Comparative genomic analysis of esophageal squamous cell carcinoma and adenocarcinoma: New opportunities towards molecularly targeted therapy

Abstract

Esophageal cancer is one of the most lethal cancers worldwide because of its rapid progression and poor prognosis. Esophageal squamous cell carcinoma (ESCC) and esophageal adenocarcinoma (EAC) are two major subtypes of esophageal cancer. ESCC predominantly affects African and Asian populations, which is closely related to chronic smoking and alcohol consumption. EAC typically arises in Barrett's esophagus with a predilection for Western countries. While surgical operation and chemoradiotherapy have been applied to combat this deadly cancer, molecularly targeted therapy is still at the early stages. With the development of large-scale next-generation sequencing, various genomic alterations in ESCC and EAC have been revealed and their potential roles in the initiation and progression of esophageal cancer have been studied. Potential therapeutic targets have been identified and novel approaches have been developed to combat esophageal cancer. In this review, we comprehensively analyze the genomic alterations in EAC and ESCC and summarize the potential role of the genetic alterations in the development of esophageal cancer. Progresses in the therapeutics based on the different tissue types and molecular signatures have also been reviewed and discussed.

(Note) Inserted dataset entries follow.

theorem exec_params {i : Instr} {s t : State} (h : exec i s = .next t) : t.params = s.params :=
  exec_keeps (p := .params) (by decide) h

/-! ### Registers -/

theorem flagByte_eq_zero_or_one (f : Bool) : flagByte f = 0 ∨ flagByte f = 1 := by
  cases f
  · exact .inl rfl
  · exact .inr rfl

theorem State.getV_setResultAndFlag_vf (s : State) (x : Reg) (b : Byte) (f : Bool) :
    (s.setResultAndFlag x b f).getV vf = flagByte f := State.getV_setV_self _ _ _

theorem State.getV_setResultAndFlag_of_ne (s : State) {x : Reg} (hx : x ≠ vf) (b : Byte) (f : Bool) :
    (s.setResultAndFlag x b f).getV x = b := by
  rw [State.setResultAndFlag_eq, State.getV_setV, if_neg hx, State.getV_setV_self]

theorem regsSameBut_setResultAndFlag (s : State) (x : Reg) (b : Byte) (f : Bool) :
    RegsSameBut [x, vf] s (s.setResultAndFlag x b f) := by
  intro r hr
  obtain ⟨hx, hvf⟩ : r ≠ x ∧ r ≠ vf := by simpa using hr
  rw [State.setResultAndFlag_eq, State.getV_setV, if_neg hvf, State.getV_setV, if_neg hx]

theorem State.getV_skipIf (s : State) (c : Bool) (r : Reg) : (s.skipIf c).getV r = s.getV r :=
  sameBut_skipIf s c .v (by decide) r

theorem State.getV_consumeDraw (s : State) (r : Reg) : s.consumeDraw.getV r = s.getV r :=
  sameBut_consumeDraw s .v (by decide) r

theorem regsSameBut_rnd (s : State) (x : Reg) (b : Byte) : RegsSameBut [x] s (s.consumeDraw.setV x b) :=
  fun r hr => (regsSameBut_setV s.consumeDraw x b r hr).trans (s.getV_consumeDraw r)

theorem exec_regs {i : Instr} {s t : State} (h : exec i s = .next t) (r : Reg) (hr : r ∉ destRegs i)
    (hf : r = vf → writesFlag i = false) : t.getV r = s.getV r := by
  cases i with
  | ldImm | addImm | ldReg | orReg | andReg | xorReg | ldVxDt => cases h; exact regsSameBut_setV s _ _ r hr
  | addReg x | sub x | shr x | subn x | shl x =>
    have hvf : r ≠ vf := fun e => nomatch hf e
    cases h
    refine regsSameBut_setResultAndFlag s x _ _ r ?_
    simpa [destRegs, hvf] using hr
  | drw =>
    have hvf : r ≠ vf := fun e => nomatch hf e
    obtain ⟨_, rfl⟩ := exec_drw_eq_next.mp h
    exact regsSameBut_setV _ vf _ r (by simpa using hvf)
  | ldRegs x => cases h; rw [State.getV_advanceI, State.getV_loadRegs, if_neg (show r ∉ regsUpTo x from hr)]
  | rnd => cases h; exact regsSameBut_rnd s _ _ r hr
  | ldK =>
    obtain ⟨k, _, rfl⟩ | ⟨_, rfl⟩ := exec_ldK_eq_next.mp h
    · exact regsSameBut_setV s _ _ r hr
    · rfl
  | seImm | sneImm | seReg | sneReg => cases h; exact s.getV_skipIf _ r
  | skp => obtain ⟨k, _, rfl⟩ := exec_skp_eq_next.mp h; exact s.getV_skipIf _ r
  | sknp => obtain ⟨k, _, rfl⟩ := exec_sknp_eq_next.mp h; exact s.getV_skipIf _ r
  | ldF => obtain ⟨d, _, rfl⟩ := exec_ldF_eq_next.mp h; rfl
  | bcd => obtain ⟨_, rfl⟩ := exec_bcd_eq_next.mp h; rfl
  | stRegs => obtain ⟨_, rfl⟩ := exec_stRegs_eq_next.mp h; rfl
  | cls | ret | jp | call | ldI | jpV0 | ldDt | ldSt | addI => cases h; rfl

theorem exec_flag {i : Instr} {s t : State} (h : exec i s = .next t) (hf : writesFlag i = true) :
    ∃ f, t.getV vf = flagByte f := by
  cases i with
  | addReg | sub | shr | subn | shl => cases h; exact ⟨_, s.getV_setResultAndFlag_vf _ _ _⟩
  | drw => obtain ⟨_, rfl⟩ := exec_drw_eq_next.mp h; exact ⟨_, State.getV_setV_self _ _ _⟩
  | _ => cases hf

/-- Settles O16: a register write reaches one register, the flag's write comes last, and a flag is 0 or 1. -/
theorem registersChangeOnlyAsDestinationOrFlag : Obligations.RegistersChangeOnlyAsDestinationOrFlag := by
  refine fun i s t h => ⟨exec_regs h, fun hf => ?_⟩
  obtain ⟨f, hvf⟩ := exec_flag h hf
  exact hvf ▸ flagByte_eq_zero_or_one f

/-! ### Memory -/

theorem State.skipIf_mem (s : State) (c : Bool) : (s.skipIf c).mem = s.mem := by cases c <;> rfl

theorem State.loadRegs_mem (s : State) (rs : List Reg) : (s.loadRegs rs).mem = s.mem := by rw [State.loadRegs_eq]

theorem State.consumeDraw_mem (s : State) : s.consumeDraw.mem = s.mem := by rw [State.consumeDraw_eq]

/-- How many bytes an instruction stores at I. -/
def storeLength : Instr → Nat
  | .bcd _ => 3
  | .stRegs x => x.val + 1
  | _ => 0

/-- The memory after an execute phase is the memory before it with a block stored at I, none of it below `0x200`; the block
is empty for all but `FX33` and `FX55`. -/
theorem exec_mem {i : Instr} {s t : State} (h : exec i s = .next t) :
    ∃ bs : List Byte, bs.length = storeLength i ∧ t.mem = writeBytes s.params.font s.mem s.i 0 bs ∧
      storesLow s.i (storeLength i) = false := by
  cases i with
  | bcd x =>
    obtain ⟨hlow, rfl⟩ := exec_bcd_eq_next.mp h
    exact ⟨bcdDigits (s.getV x), rfl, rfl, hlow⟩
  | stRegs x =>
    obtain ⟨hlow, rfl⟩ := exec_stRegs_eq_next.mp h
    exact ⟨(regsUpTo x).map s.getV, by rw [List.length_map, regsUpTo_length]; rfl, rfl, hlow⟩
  | drw => obtain ⟨_, rfl⟩ := exec_drw_eq_next.mp h; exact ⟨[], rfl, rfl, rfl⟩
  | ldF => obtain ⟨d, _, rfl⟩ := exec_ldF_eq_next.mp h; exact ⟨[], rfl, rfl, rfl⟩
  | skp => obtain ⟨k, _, rfl⟩ := exec_skp_eq_next.mp h; exact ⟨[], rfl, s.skipIf_mem _, rfl⟩
  | sknp => obtain ⟨k, _, rfl⟩ := exec_sknp_eq_next.mp h; exact ⟨[], rfl, s.skipIf_mem _, rfl⟩
  | ldK =>
    obtain ⟨k, _, rfl⟩ | ⟨_, rfl⟩ := exec_ldK_eq_next.mp h
    · exact ⟨[], rfl, rfl, rfl⟩
    · exact ⟨[], rfl, rfl, rfl⟩
  | seImm | sneImm | seReg | sneReg => cases h; exact ⟨[], rfl, s.skipIf_mem _, rfl⟩
  | ldRegs => cases h; exact ⟨[], rfl, s.loadRegs_mem _, rfl⟩
  | rnd => cases h; exact ⟨[], rfl, s.consumeDraw_mem, rfl⟩
  | _ => cases h; exact ⟨[], rfl, rfl, rfl⟩

theorem exec_mem_wf {i : Instr} {s t : State} (hwf : s.mem.wf s.params.font = true) (h : exec i s = .next t) :
    t.mem.wf t.params.font = true := by
  obtain ⟨bs, _, hmem, _⟩ := exec_mem h
  rw [exec_params h, hmem]
  exact wf_writeBytes hwf s.i 0 bs

/-- A byte that an execute phase changes lies in the block it stores, and so not below `0x200`. -/
theorem exec_readByte {i : Instr} {s t : State} (hwf : s.mem.wf s.params.font = true) (h : exec i s = .next t)
    {a : Addr} (ha : t.readByte a ≠ s.readByte a) : 0x200 ≤ a.toNat ∧ ∃ k, k < storeLength i ∧ ea s.i k = a := by
  obtain ⟨bs, hlen, hmem, hlow⟩ := exec_mem h
  obtain ⟨k, hk, rfl⟩ : ∃ k, k < storeLength i ∧ ea s.i k = a := by
    by_contra hout
    refine ha ?_
    rw [State.readByte, hmem, exec_params h, read_writeBytes_outside hwf, State.readByte]
    intro j hj hja
    rw [Nat.zero_add] at hja
    exact hout ⟨j, hlen ▸ hj, hja⟩
  exact ⟨storesLow_eq_false.mp hlow k hk, k, hk, rfl⟩

/-- Settles O17: what changes lies in the block stored at I, which is empty for all but the two block stores. -/
theorem memoryChangesOnlyByBlockStores : Obligations.MemoryChangesOnlyByBlockStores := by
  intro i s t hwf h a ha
  obtain ⟨hhigh, k, hk, hka⟩ := exec_readByte hwf h ha
  refine ⟨hhigh, ?_⟩
  cases i with
  | bcd x => exact .inl ⟨x, rfl, k, hk, hka⟩
  | stRegs x => exact .inr ⟨x, rfl, k, Nat.le_of_lt_succ hk, hka⟩
  | _ => exact absurd hk (Nat.not_lt_zero k)

/-! ### ST and the cycle counter are not read -/

/-- ST and the cycle counter replaced. -/
def State.setStCycles (s : State) (b : Byte) (n : Nat) : State := { s with st := b, cycles := n }

/-- An outcome with its next state changed. -/
def mapNext (f : State → State) : Host.Outcome State Fault Refusal → Host.Outcome State Fault Refusal
  | .next s => .next (f s)
  | .fault e => .fault e
  | .refused e => .refused e

section
variable (s : State) (b : Byte) (n : Nat)

@[simp] theorem State.getV_setStCycles (r : Reg) : (s.setStCycles b n).getV r = s.getV r := rfl

@[simp] theorem State.keyAt_setStCycles (k : Fin 16) : (s.setStCycles b n).keyAt k = s.keyAt k := rfl

@[simp] theorem State.lowestKey_setStCycles : (s.setStCycles b n).lowestKey = s.lowestKey := rfl

@[simp] theorem State.pc_setStCycles : (s.setStCycles b n).pc = s.pc := rfl

@[simp] theorem State.setPc_setStCycles (w : Word) : (s.setStCycles b n).setPc w = (s.setPc w).setStCycles b n := rfl

@[simp] theorem State.setI_setStCycles (w : Word) : (s.setStCycles b n).setI w = (s.setI w).setStCycles b n := rfl

@[simp] theorem State.setV_setStCycles (r : Reg) (v : Byte) :
    (s.setStCycles b n).setV r v = (s.setV r v).setStCycles b n := rfl

@[simp] theorem State.skipIf_setStCycles (c : Bool) :
    (s.setStCycles b n).skipIf c = (s.skipIf c).setStCycles b n := by cases c <;> rfl

theorem State.consumeDraw_setStCycles : (s.setStCycles b n).consumeDraw = s.consumeDraw.setStCycles b n := by
  rw [State.consumeDraw_eq, State.consumeDraw_eq]
  rfl

theorem State.loadRegs_setStCycles (rs : List Reg) :
    (s.setStCycles b n).loadRegs rs = (s.loadRegs rs).setStCycles b n := by
  induction rs generalizing s with
  | nil => rfl
  | cons r rs ih => exact ih (s.setV r (s.dataByte r.val))

/-- Replacing ST and the cycle counter commutes with every execute phase but that of `LD ST, Vx`, which overwrites ST. -/
theorem exec_setStCycles {i : Instr} (hi : ∀ x, i ≠ .ldSt x) :
    exec i (s.setStCycles b n) = mapNext (·.setStCycles b n) (exec i s) := by
  cases i with
  | ldSt x => exact absurd rfl (hi x)
  | seImm | sneImm | seReg | sneReg => exact congrArg _ (s.skipIf_setStCycles b n _)
  | ldRegs x => rw [exec_ldRegs, exec_ldRegs, State.loadRegs_setStCycles]; rfl
  | rnd x kk => rw [exec_rnd, exec_rnd, State.consumeDraw_setStCycles]; rfl
  | drw => simp only [exec, execDrw, apply_ite (mapNext _)]; rfl
  | bcd => simp only [exec, execBcd, apply_ite (mapNext _)]; rfl
  | stRegs => simp only [exec, execStRegs, apply_ite (mapNext _)]; rfl
  | skp x => cases hk : hexOperand (s.getV x) <;> simp [exec, execSkp, mapNext, hk]
  | sknp x => cases hk : hexOperand (s.getV x) <;> simp [exec, execSknp, mapNext, hk]
  | ldF x => cases hd : hexOperand (s.getV x) <;> simp [exec, execLdF, mapNext, hd]
  | ldK x => cases hk : s.lowestKey <;> simp [exec, execLdK, mapNext, hk]
  | _ => rfl

end

/-- Only `LD ST, Vx` writes ST, or the cue state. -/
theorem eq_ldSt_of_mem_writtenParts {i : Instr} {p : Part} (hp : p ∈ [.st, .bootCuePending, .cueLatched])
    (h : p ∈ writtenParts i) : ∃ x, i = .ldSt x := by
  cases i with
  | ldSt x => exact ⟨x, rfl⟩
  | _ =>
    simp only [List.mem_cons, List.not_mem_nil, or_false] at hp
    obtain rfl | rfl | rfl := hp <;> simp [writtenParts] at h

theorem exec_keeps_soundRun {p : Part} (hp : p ∈ [.st, .bootCuePending, .cueLatched]) {i : Instr} {s t : State}
    (hi : ∀ x, i ≠ .ldSt x) (h : exec i s = .next t) : p.Same s t := by
  refine exec_frame h p fun hmem => ?_
  have hw : p ∈ writtenParts i := by
    simp only [List.mem_cons, List.not_mem_nil, or_false] at hp
    obtain rfl | rfl | rfl := hp <;> simpa using hmem
  obtain ⟨x, hx⟩ := eq_ldSt_of_mem_writtenParts hp hw
  exact hi x hx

Keywords: Copy number variation; Esophageal adenocarcinoma; Esophageal cancer; Esophageal squamous cell carcinoma; Genomic alteration; Molecularly targeted therapy; Next-generation sequencing; Somatic mutation.

Graphical abstract

Figure 1

Frequent genetic alterations in human esophageal squamous cell carcinoma (ESCC) and esophageal adenocarcinoma (EAC). The data of genetic alterations in human ESCC and EAC were collected from cBioPortal, www.cbioportal.org, accessed in April 2021 (Tables S1–S4). The top 15 cancer-related genes with highest rate in mutation (A) or copy number variation (B) in ESCC and EAC were presented as a Venn diagram. Genes in red have been reported to be associated with esophageal cancer and are or potentially are therapeutic targets. ∗EGFR has been verified as a promising target to treat ESCC though it is not among the top 15 altered genes.

Figure 2

Comparison of genetic alterations between ESCC and EAC. The frequency of alteration of the genes in red presented in Fig. 1 was compared between ESCC and EAC according to the data from cBioPortal. SF: similar frequency. If the frequency of alteration in a gene is greater than 2-fold (≥2) in ESCC compared to that in EAC, the gene is assigned to ‘ESCC > EAC’. If the frequency of alteration in a gene is greater than 2-fold (≥2) in EAC compared to that in ESCC, the gene is assigned to ‘ESCC < EAC’. If the difference in the frequency of alteration in a gene is less than 2-fold, the gene was considered as ‘similar frequency’ in both ESCC and EAC. (A) Frequency of mutations. (B) Frequency of copy number variations.

Figure 3

Significantly dysregulated pathways in human ESCC (A) and EAC (B). The most altered genes were classified into three signaling pathways. The frequency of genetic alterations in ESCC and EAC were retrieved from cBioPortal (www.cbioportal.org, accessed in April 2021.). (a) RTK–MAPK–PI3K signaling. (b) Cell cycle regulation. (c) Epigenetic modulation.

Figure 4

Potential therapeutic targets and drugs for the treatment of ESCC and EAC. Drugs in red have been approved by FDA, drugs in black are at different stages of clinical trials, while drugs in blue are in preclinical studies.